▸ Task prompt
After locating the line that contains "s.pins)) := rfl" in the records below, write out exactly that line and each line after it through the one that contains "v).pending = s.pending := rfl", and nothing else.

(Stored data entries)
-- ==== Sys2Proof/Laws/State.lean ====
section
/-! SUPPORT. One lemma for each field and each update of the state, and for the events on the lines. -/

namespace Sys2Proof.Machine

/-! ### One event -/

@[simp] theorem State.emit_pins (e : Event) (s : State) : (s.emit e).pins = e.apply s.pins := rfl
@[simp] theorem State.emit_cursor (e : Event) (s : State) : (s.emit e).cursor = s.cursor := rfl
@[simp] theorem State.emit_viol (e : Event) (s : State) : (s.emit e).viol = s.viol := rfl
@[simp] theorem State.emit_refused (e : Event) (s : State) : (s.emit e).refused = s.refused := rfl
@[simp] theorem State.emit_cycleAxis (e : Event) (s : State) : (s.emit e).cycleAxis = s.cycleAxis := rfl
@[simp] theorem State.emit_violations (e : Event) (s : State) : (s.emit e).violations = s.violations := rfl
@[simp] theorem State.emit_refusals (e : Event) (s : State) : (s.emit e).refusals = s.refusals := rfl
@[simp] theorem State.emit_trace (e : Event) (s : State) : (s.emit e).trace = s.trace ++ [e] := rfl
@[simp] theorem State.emit_result (e : Event) (s : State) : (s.emit e).result = s.result := rfl
@[simp] theorem State.emit_chip (e : Event) (s : State) : (s.emit e).chip = s.chip.map (·.react s.params s.pins (e.apply s.pins)) := rfl
@[simp] theorem State.emit_pending (e : Event) (s : State) : (s.emit e).pending = s.pending := rfl
@[simp] theorem State.emit_draws (e : Event) (s : State) : (s.emit e).draws = s.draws := rfl
@[simp] theorem State.emit_params (e : Event) (s : State) : (s.emit e).params = s.params := rfl

/-! ### The sticky marks -/

@[simp] theorem State.raiseViolation_pins (v : Violation) (s : State) : (s.raiseViolation v).pins = s.pins := rfl
@[simp] theorem State.raiseViolation_cursor (v : Violation) (s : State) : (s.raiseViolation v).cursor = s.cursor := rfl
@[simp] theorem State.raiseViolation_viol (v : Violation) (s : State) : (s.raiseViolation v).viol = true := rfl
@[simp] theorem State.raiseViolation_refused (v : Violation) (s : State) : (s.raiseViolation v).refused = s.refused := rfl
@[simp] theorem State.raiseViolation_cycleAxis (v : Violation) (s : State) : (s.raiseViolation v).cycleAxis = s.cycleAxis := rfl
@[simp] theorem State.raiseViolation_violations (v : Violation) (s : State) : (s.raiseViolation v).violations = s.violations ++ [v] := rfl
@[simp] theorem State.raiseViolation_refusals (v : Violation) (s : State) : (s.raiseViolation v).refusals = s.refusals := rfl
@[simp] theorem State.raiseViolation_trace (v : Violation) (s : State) : (s.raiseViolation v).trace = s.trace := rfl
@[simp] theorem State.raiseViolation_result (v : Violation) (s : State) : (s.raiseViolation v).result = s.result := rfl
@[simp] theorem State.raiseViolation_chip (v : Violation) (s : State) : (s.raiseViolation v).chip = s.chip := rfl
@[simp] theorem State.raiseViolation_pending (v : Violation) (s : State) : (s.raiseViolation v).pending = s.pending := rfl
@[simp] theorem State.raiseViolation_draws (v : Violation) (s : State) : (s.raiseViolation v).draws = s.draws := rfl
@[simp] theorem State.raiseViolation_params (v : Violation) (s : State) : (s.raiseViolation v).params = s.params := rfl
@[simp] theorem State.violateIf_pins (c : Bool) (v : Violation) (s : State) : (s.violateIf c v).pins = s.pins := by
  cases c <;> rfl
@[simp] theorem State.violateIf_cursor (c : Bool) (v : Violation) (s : State) : (s.violateIf c v).cursor = s.cursor := by
  cases c <;> rfl
@[simp] theorem State.violateIf_viol (c : Bool) (v : Violation) (s : State) : (s.violateIf c v).viol = (s.viol || c) := by
  cases c <;> simp [State.violateIf]
@[simp] theorem State.violateIf_refused (c : Bool) (v : Violation) (s : State) : (s.violateIf c v).refused = s.refused := by
  cases c <;> rfl
@[simp] theorem State.violateIf_cycleAxis (c : Bool) (v : Violation) (s : State) : (s.violateIf c v).cycleAxis = s.cycleAxis := by
  cases c <;> rfl
@[simp] theorem State.violateIf_violations (c : Bool) (v : Violation) (s : State) : (s.violateIf c v).violations = s.violations ++ (if c then [v] else []) := by
  cases c <;> simp [State.violateIf]
@[simp] theorem State.violateIf_refusals (c : Bool) (v : Violation) (s : State) : (s.violateIf c v).refusals = s.refusals := by
  cases c <;> rfl
@[simp] theorem State.violateIf_trace (c : Bool) (v : Violation) (s : State) : (s.violateIf c v).trace = s.trace := by
  cases c <;> rfl
@[simp] theorem State.violateIf_result (c : Bool) (v : Violation) (s : State) : (s.violateIf c v).result = s.result := by
  cases c <;> rfl
@[simp] theorem State.violateIf_chip (c : Bool) (v : Violation) (s : State) : (s.violateIf c v).chip = s.chip := by
  cases c <;> rfl
@[simp] theorem State.violateIf_pending (c : Bool) (v : Violation) (s : State) : (s.violateIf c v).pending = s.pending := by
  cases c <;> rfl
@[simp] theorem State.violateIf_draws (c : Bool) (v : Violation) (s : State) : (s.violateIf c v).draws = s.draws := by
  cases c <;> rfl
@[simp] theorem State.violateIf_params (c : Bool) (v : Violation) (s : State) : (s.violateIf c v).params = s.params := by
  cases c <;> rfl
@[simp] theorem State.raiseRefused_pins (r : RefusalReason) (s : State) : (s.raiseRefused r).pins = s.pins := rfl
@[simp] theorem State.raiseRefused_cursor (r : RefusalReason) (s : State) : (s.raiseRefused r).cursor = s.cursor := rfl
@[simp] theorem State.raiseRefused_viol (r : RefusalReason) (s : State) : (s.raiseRefused r).viol = s.viol := rfl
@[simp] theorem State.raiseRefused_refused (r : RefusalReason) (s : State) : (s.raiseRefused r).refused = true := rfl
@[simp] theorem State.raiseRefused_cycleAxis (r : RefusalReason) (s : State) : (s.raiseRefused r).cycleAxis = s.cycleAxis := rfl
@[simp] theorem State.raiseRefused_violations (r : RefusalReason) (s : State) : (s.raiseRefused r).violations = s.violations := rfl
@[simp] theorem State.raiseRefused_refusals (r : RefusalReason) (s : State) : (s.raiseRefused r).refusals = s.refusals ++ [r] := rfl
@[simp] theorem State.raiseRefused_trace (r : RefusalReason) (s : State) : (s.raiseRefused r).trace = s.trace := rfl
@[simp] theorem State.raiseRefused_result (r : RefusalReason) (s : State) : (s.raiseRefused r).result = none := rfl
@[simp] theorem State.raiseRefused_chip (r : RefusalReason) (s : State) : (s.raiseRefused r).chip = s.chip := rfl
@[simp] theorem State.raiseRefused_pending (r : RefusalReason) (s : State) : (s.raiseRefused r).pending = s.pending := rfl
@[simp] theorem State.raiseRefused_draws (r : RefusalReason) (s : State) : (s.raiseRefused r).draws = s.draws := rfl
@[simp] theorem State.raiseRefused_params (r : RefusalReason) (s : State) : (s.raiseRefused r).params = s.params := rfl

/-! ### The result -/

@[simp] theorem State.deliver_pins (r : Option Byte) (s : State) : (s.deliver r).pins = s.pins := rfl
@[simp] theorem State.deliver_cursor (r : Option Byte) (s : State) : (s.deliver r).cursor = s.cursor := rfl
@[simp] theorem State.deliver_viol (r : Option Byte) (s : State) : (s.deliver r).viol = s.viol := rfl
@[simp] theorem State.deliver_refused (r : Option Byte) (s : State) : (s.deliver r).refused = s.refused := rfl
@[simp] theorem State.deliver_cycleAxis (r : Option Byte) (s : State) : (s.deliver r).cycleAxis = s.cycleAxis := rfl
@[simp] theorem State.deliver_violations (r : Option Byte) (s : State) : (s.deliver r).violations = s.violations := rfl
@[simp] theorem State.deliver_refusals (r : Option Byte) (s : State) : (s.deliver r).refusals = s.refusals := rfl
@[simp] theorem State.deliver_trace (r : Option Byte) (s : State) : (s.deliver r).trace = s.trace := rfl
@[simp] theorem State.deliver_result (r : Option Byte) (s : State) : (s.deliver r).result = r := rfl
@[simp] theorem State.deliver_chip (r : Option Byte) (s : State) : (s.deliver r).chip = s.chip := rfl
@[simp] theorem State.deliver_pending (r : Option Byte) (s : State) : (s.deliver r).pending = s.pending := rfl
@[simp] theorem State.deliver_draws (r : Option Byte) (s : State) : (s.deliver r).draws = s.draws := rfl
@[simp] theorem State.deliver_params (r : Option Byte) (s : State) : (s.deliver r).params = s.params := rfl

end Sys2Proof.Machine
end

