-- ==== Sys2Proof/Laws/Encoder.lean ====
section
/-! SUPPORT. The encoder functions: what they return, and what delivering it does. -/

namespace Sys2Proof.Machine

/-- A flag value that fits is OR'd with the constant. -/
theorem encodeFlags_fits (m : Byte) (f : Nat) (h : f ≤ 0x1F) : encodeFlags m f = .ok (m ||| BitVec.ofNat 8 f) :=
  if_neg (Nat.not_lt.mpr h)

/-- A flag value that does not fit is refused. -/
theorem encodeFlags_wide (m : Byte) (f : Nat) (h : 0x1F < f) : encodeFlags m f = .error .flagsTooWide := if_pos h

@[simp] theorem State.answerEncoder_ok (b : Byte) (s : State) :
    s.answerEncoder (.ok b) = { s with result := some b } := rfl

@[simp] theorem State.answerEncoder_error (r : RefusalReason) (s : State) :
    s.answerEncoder (.error r) = s.raiseRefused r := rfl

/-- Running the row of a function delivers what the function returns. -/
theorem exec_fnInstr (fn : EncoderFn) (f : Nat) (s : State) :
    exec (fnInstr fn f) s = .next (s.answerEncoder (applyFn fn f)) := by
  cases fn <;> rfl

/-- Every encoder function is `encodeFlags` with its constant. -/
theorem applyFn_eq (fn : EncoderFn) : ∃ m, ∀ f, applyFn fn f = encodeFlags m f := by
  cases fn <;> exact ⟨_, fun _ => rfl⟩

end Sys2Proof.Machine
end

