/-- A run of writes that starts with both strobes high is that run of writes to the chip. -/
theorem issueAll_writes_chip (l : List (Target × Byte)) {s : State} {c : RefChip} (h : s.cursor ≠ 3)
    (hl : ∀ p ∈ l, p.1.writable = true) (hc : s.chip = some c) (hw : s.pins.wrN = .high) (hr : s.pins.rdN = .high) :
    (issueAll (writes l) s).chip = some (l.foldl RefChip.write c) := by
  induction l generalizing s c with
  | nil => exact hc
  | cons p l ih =>
    obtain ⟨hp, hl⟩ := List.forall_mem_cons.mp hl
    have hstep : issueAll (writes (p :: l)) s = issueAll (writes l) (writeByte p.1 p.2 s) :=
      congrArg (issueAll (writes l)) (issue_wrb p.1 p.2 s hp h)
    rw [hstep, List.foldl_cons]
    exact ih (by simpa using h) hl (writeByte_chip_write p.1 p.2 s c hc hw hr) (by simp) (by simp)

/-- An axis with `v` in its preset register, its counter and its latch, and its byte pointer at `k`. -/
def ChipAxis.holding (v : U24) (k : Fin 4) (x : ChipAxis) : ChipAxis :=
  { x with pr := split3 v, cntr := v, ol := v, bp := k }

theorem RefChip.onAxis_onAxis (a : Axis) (f g : ChipAxis → ChipAxis) (c : RefChip) :
    (c.onAxis a f).onAxis a g = c.onAxis a (g ∘ f) := by
  cases a <;> rfl

theorem RefChip.axis_onAxis_same (a : Axis) (f : ChipAxis → ChipAxis) (c : RefChip) :
    (c.onAxis a f).axis a = f (c.axis a) := by
  rw [RefChip.axis_onAxis, if_pos rfl]

theorem RefChip.write_command (a : Axis) (b : Byte) (c : RefChip) (h : b.getLsbD 7 = false) :
    c.write (a.commandTarget, b) = c.onAxis a (·.command b c.flagsAfterReset) := by
  simp only [RefChip.write, commandTarget_cls, commandTarget_axis, RefChip.writeCommand, h, reduceCtorEq, if_false,
    Bool.false_eq_true]

/-! What the command bytes of `SETCNT` do (R131): `RBP`, `XFER_PR_TO_CNTR`, and `RBP` with `XFER_CNTR_TO_OL`. -/

theorem RefChip.write_resetPointer (a : Axis) (c : RefChip) :
    c.write (a.commandTarget, 0x01) = c.onAxis a ({ · with bp := 0 }) :=
  RefChip.write_command a 0x01 c rfl

theorem RefChip.write_toCounter (a : Axis) (c : RefChip) :
    c.write (a.commandTarget, 0x08) = c.onAxis a fun x => { x with cntr := join3 x.pr.b0 x.pr.b1 x.pr.b2 } :=
  RefChip.write_command a 0x08 c rfl

theorem RefChip.write_toLatch (a : Axis) (c : RefChip) :
    c.write (a.commandTarget, 0x11) = c.onAxis a fun x => { x with bp := 0, ol := x.cntr } :=
  RefChip.write_command a 0x11 c rfl

/-- A data write to an axis whose byte pointer has not passed the last byte is no fault. -/
theorem RefChip.write_data_onAxis (a : Axis) (b : Byte) (c : RefChip) {f : ChipAxis → ChipAxis}
    (h : (f (c.axis a)).bp ≠ 3) : (c.onAxis a f).write (a.dataTarget, b) = c.onAxis a (ChipAxis.writeData b ∘ f) := by
  rw [← RefChip.onAxis_onAxis]
  simp [RefChip.write, RefChip.writeData, RefChip.axis_onAxis_same, h]

/-- The byte pointer is at 0, 1 and 2 at the data writes of `SETCNT`, so they fill the preset register. -/
theorem foldl_write_setCnt (a : Axis) (v : U24) (c : RefChip) :
    (setCntWrites a v).foldl RefChip.write c = c.onAxis a ({ · with pr := split3 v, cntr := v, bp := 3 }) := by
  have h0 : (0 : Fin 4) ≠ 3 := by decide
  have h1 : (1 : Fin 4) ≠ 3 := by decide
  have h2 : (2 : Fin 4) ≠ 3 := by decide
  simp only [setCntWrites, List.foldl_cons, List.foldl_nil]
  rw [RefChip.write_resetPointer, RefChip.write_data_onAxis a _ c h0, RefChip.write_data_onAxis a _ c h1,
    RefChip.write_data_onAxis a _ c h2, RefChip.write_toCounter, RefChip.onAxis_onAxis]
  refine congrArg (c.onAxis a) (funext fun x => ?_)
  show { x with pr := split3 v, cntr := join3 (split3 v).b0 (split3 v).b1 (split3 v).b2, bp := 3 } = _
  rw [join3_split3]

/-- The latch command of `SETCNT` copies the counter that its five writes loaded. -/
theorem latchReads_setCnt_chip (a : Axis) (v : U24) {s : State} {c : RefChip} (h : s.cursor = 0) (hc : s.chip = some c)
    (hw : s.pins.wrN = .high) (hr : s.pins.rdN = .high) :
    (latchReads a (setCntLoad a v s) 0).chip = some (c.onAxis a (·.holding v 0)) := by
  obtain ⟨-, -, -, -, hw', hr'⟩ := setCntLoad_idle a v h
  have hload : (setCntLoad a v s).chip = some ((setCntWrites a v).foldl RefChip.write c) :=
    issueAll_writes_chip _ (h.trans_ne (by decide)) (setCntWrites_writable a v) hc hw hr
  have hlatch : (latchReads a (setCntLoad a v s) 0).chip =
      some (((setCntWrites a v).foldl RefChip.write c).write (a.commandTarget, 0x11)) :=
    writeByte_chip_write a.commandTarget 0x11 _ _ hload hw' hr'
  rw [hlatch, foldl_write_setCnt, RefChip.write_toLatch, RefChip.onAxis_onAxis]
  rfl

theorem latchReads_strobesHigh (a : Axis) (s : State) (n : Nat) :
    (latchReads a s n).pins.wrN = .high ∧ (latchReads a s n).pins.rdN = .high := by
  induction n with
  | zero => simp [latchReads]
  | succ n ih => simp [latchReads, ih]

/-- A read of an axis that holds `v` gives the byte of `v` at the byte pointer and moves the pointer on. -/
theorem latchReads_holding (a : Axis) {v : U24} {s : State} {c : RefChip} {n : Nat} {k : Fin 4} {b : Byte}
    (hc : (latchReads a s n).chip = some (c.onAxis a (·.holding v k))) (hb : byteOf v k = some b) :
    (latchReads a s (n + 1)).result = some b ∧
      (latchReads a s (n + 1)).chip = some (c.onAxis a (·.holding v (nextByte k))) := by
  obtain ⟨hw, hr⟩ := latchReads_strobesHigh a s n
  have hread := readByte_chip_data a.dataTarget (latchReads a s n) _ (dataTarget_cls a) hc hw hr b
  simp only [dataTarget_axis, RefChip.axis_onAxis_same, RefChip.onAxis_onAxis] at hread
  exact hread hb

/-- Settles O53: the six writes leave an axis that holds the value, and the three reads give its three bytes. -/
theorem setcntReadsBackUnderTheReferenceChip : Obligations.SetcntReadsBackUnderTheReferenceChip := by
  intro a v s c h0 hw hr hc
  have hchip0 := latchReads_setCnt_chip a v h0 hc hw hr
  obtain ⟨hresult1, hchip1⟩ := latchReads_holding a hchip0 (b := (split3 v).b0) rfl
  obtain ⟨hresult2, hchip2⟩ := latchReads_holding a hchip1 (b := (split3 v).b1) rfl
  obtain ⟨hresult3, hchip3⟩ := latchReads_holding a hchip2 (b := (split3 v).b2) rfl
  obtain ⟨b0, b1, b2, h1, h2, h3, hvalue⟩ := setCntAxis_idle a v h0
  obtain rfl := Option.some.inj (hresult1.symm.trans h1)
  obtain rfl := Option.some.inj (hresult2.symm.trans h2)
  obtain rfl := Option.some.inj (hresult3.symm.trans h3)
  rw [join3_split3, decide_eq_true rfl] at hvalue
  obtain ⟨r, u, hvalue', -, -, hviol, hrefused⟩ := setCntAxis_returnsIdle a v h0
  obtain ⟨-, rfl⟩ := Prod.mk.inj (hvalue'.symm.trans hvalue)
  exact ⟨_, _, hvalue, hchip3, by rw [RefChip.axis_onAxis_same]; rfl, by rw [RefChip.axis_onAxis_same]; rfl,
    RefChip.envFault_onAxis a _ c, hviol, hrefused⟩

/-! ### Host sequences: `INIT` (R121, R122) -/

theorem cmdSel_axisCommand_idr : ∀ f : BitVec 5, cmdSel (axisCommand 0x60 f) ≠ 0b10 := by decide

theorem cmdSel_axisCommand_cmr : ∀ f : BitVec 5, cmdSel (axisCommand 0x20 f) ≠ 0b10 := by decide

/-- The command bytes of an axis program are three RLD commands, the IDR and the CMR command. -/
theorem initAxisWrites_noIor (a : Axis) (c : AxisProgram) :
    ∀ p ∈ initAxisWrites a c, p.1.cls = .command → cmdSel p.2 ≠ 0b10 := by
  have hcommands : cmdSel 0x05 ≠ 0b10 ∧ cmdSel 0x18 ≠ 0b10 ∧ cmdSel 0x03 ≠ 0b10 ∧
      cmdSel (axisCommand 0x60 c.idrFlags) ≠ 0b10 ∧ cmdSel (axisCommand 0x20 c.cmrFlags) ≠ 0b10 :=
    ⟨by decide, by decide, by decide, cmdSel_axisCommand_idr _, cmdSel_axisCommand_cmr _⟩
  simpa [initAxisWrites] using hcommands

theorem initAxisWrites_writable (a : Axis) (c : AxisProgram) : ∀ p ∈ initAxisWrites a c, p.1.writable = true := by
  simp [initAxisWrites]

theorem initWrites_writable (disable enable : BitVec 5) (x y : AxisProgram) :
    ∀ p ∈ initWrites disable enable x y, p.1.writable = true := by
  simp only [initWrites, List.forall_mem_append]
  refine ⟨⟨⟨?_, initAxisWrites_writable .x x⟩, initAxisWrites_writable .y y⟩, ?_⟩ <;> simp [Target.writable]

theorem initSession_eq (cfgX cfgY : EncoderConfig) (s : State) :
    initSession cfgX cfgY s =
      (true, issueAll (writes (initWrites Config.iorDisable Config.iorEnable (axisProgram cfgX) (axisProgram cfgY))) s) :=
  rfl

/-- Settles O54: `INIT` is a run of 22 writes, of which only the first two and the last two have the selector of IOR. -/
theorem initDisablesFirstAndEnablesLast : Obligations.InitDisablesFirstAndEnablesLast := by
  refine fun cfgX cfgY => ⟨initAxisWrites .x (axisProgram cfgX) ++ initAxisWrites .y (axisProgram cfgY), rfl, rfl, ?_,
    fun s hc => ?_⟩
  · exact fun p hp => (List.mem_append.mp hp).elim (initAxisWrites_noIor _ _ p) (initAxisWrites_noIor _ _ p)
  · obtain ⟨hcursor, hviol, -, hdir, hbooted⟩ :=
      issueAll_writes _ s hc (initWrites_writable Config.iorDisable Config.iorEnable (axisProgram cfgX) (axisProgram cfgY))
        (List.cons_ne_nil _ _)
    simp only [initSession_eq, true_and]
    exact ⟨hcursor, hdir, hbooted, hviol⟩

end Sys2Proof.Machine

namespace Sys2Proof.Machine

/-! ### The reference chip: one axis (48_reference_chip.md R128 to R132) -/

theorem nextByte_of_ne_three : ∀ k : Fin 4, k ≠ 3 → nextByte k = k + 1 := by decide

/-- A byte pointer that has not passed the last byte is at a byte. -/
theorem byteOf_isSome_of_ne_three (v : U24) {k : Fin 4} (h : k ≠ 3) : ∃ b, byteOf v k = some b := by
  fin_cases k
  · exact ⟨_, rfl⟩
  · exact ⟨_, rfl⟩
  · exact ⟨_, rfl⟩
  · exact absurd rfl h

theorem ChipAxis.writeData_of_ne_three (d : Byte) {x : ChipAxis} (h : x.bp ≠ 3) :
    x.writeData d = { x with pr := x.pr.set x.bp d, bp := x.bp + 1 } := by
  rw [ChipAxis.writeData, nextByte_of_ne_three _ h]

/-- A data write past the last byte leaves the axis as it is (R128). -/
theorem ChipAxis.writeData_past (d : Byte) {x : ChipAxis} (h : x.bp = 3) : x.writeData d = x := by
  cases x
  cases h
  rfl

▸ Answer box
@[simp] theorem State.emit_chip (e : Event) (s : State) : (s.emit e).chip = s.chip.map (·.react s.params s.pins (e.apply s.pins)) := rfl
@[simp] theorem State.emit_pending (e : Event) (s : State) : (s.emit e).pending = s.pending := rfl
@[simp] theorem State.emit_draws (e : Event) (s : State) : (s.emit e).draws = s.draws := rfl
@[simp] theorem State.emit_params (e : Event) (s : State) : (s.emit e).params = s.params := rfl

/-! ### The sticky marks -/

@[simp] theorem State.raiseViolation_pins (v : Violation) (s : State) : (s.raiseViolation v).pins = s.pins := rfl
@[simp] theorem State.raiseViolation_cursor (v : Violation) (s : State) : (s.raiseViolation v).cursor = s.cursor := rfl
@[simp] theorem State.raiseViolation_viol (v : Violation) (s : State) : (s.raiseViolation v).viol = true := rfl
@[simp] theorem State.raiseViolation_refused (v : Violation) (s : State) : (s.raiseViolation v).refused = s.refused := rfl
@[simp] theorem State.raiseViolation_cycleAxis (v : Violation) (s : State) : (s.raiseViolation v).cycleAxis = s.cycleAxis := rfl
@[simp] theorem State.raiseViolation_violations (v : Violation) (s : State) : (s.raiseViolation v).violations = s.violations ++ [v] := rfl
@[simp] theorem State.raiseViolation_refusals (v : Violation) (s : State) : (s.raiseViolation v).refusals = s.refusals := rfl
@[simp] theorem State.raiseViolation_trace (v : Violation) (s : State) : (s.raiseViolation v).trace = s.trace := rfl
@[simp] theorem State.raiseViolation_result (v : Violation) (s : State) : (s.raiseViolation v).result = s.result := rfl
@[simp] theorem State.raiseViolation_chip (v : Violation) (s : State) : (s.raiseViolation v).chip = s.chip := rfl
@[simp] theorem State.raiseViolation_pending (v : Violation) (s : State) : (s.raiseViolation v).pending = s.pending := rfl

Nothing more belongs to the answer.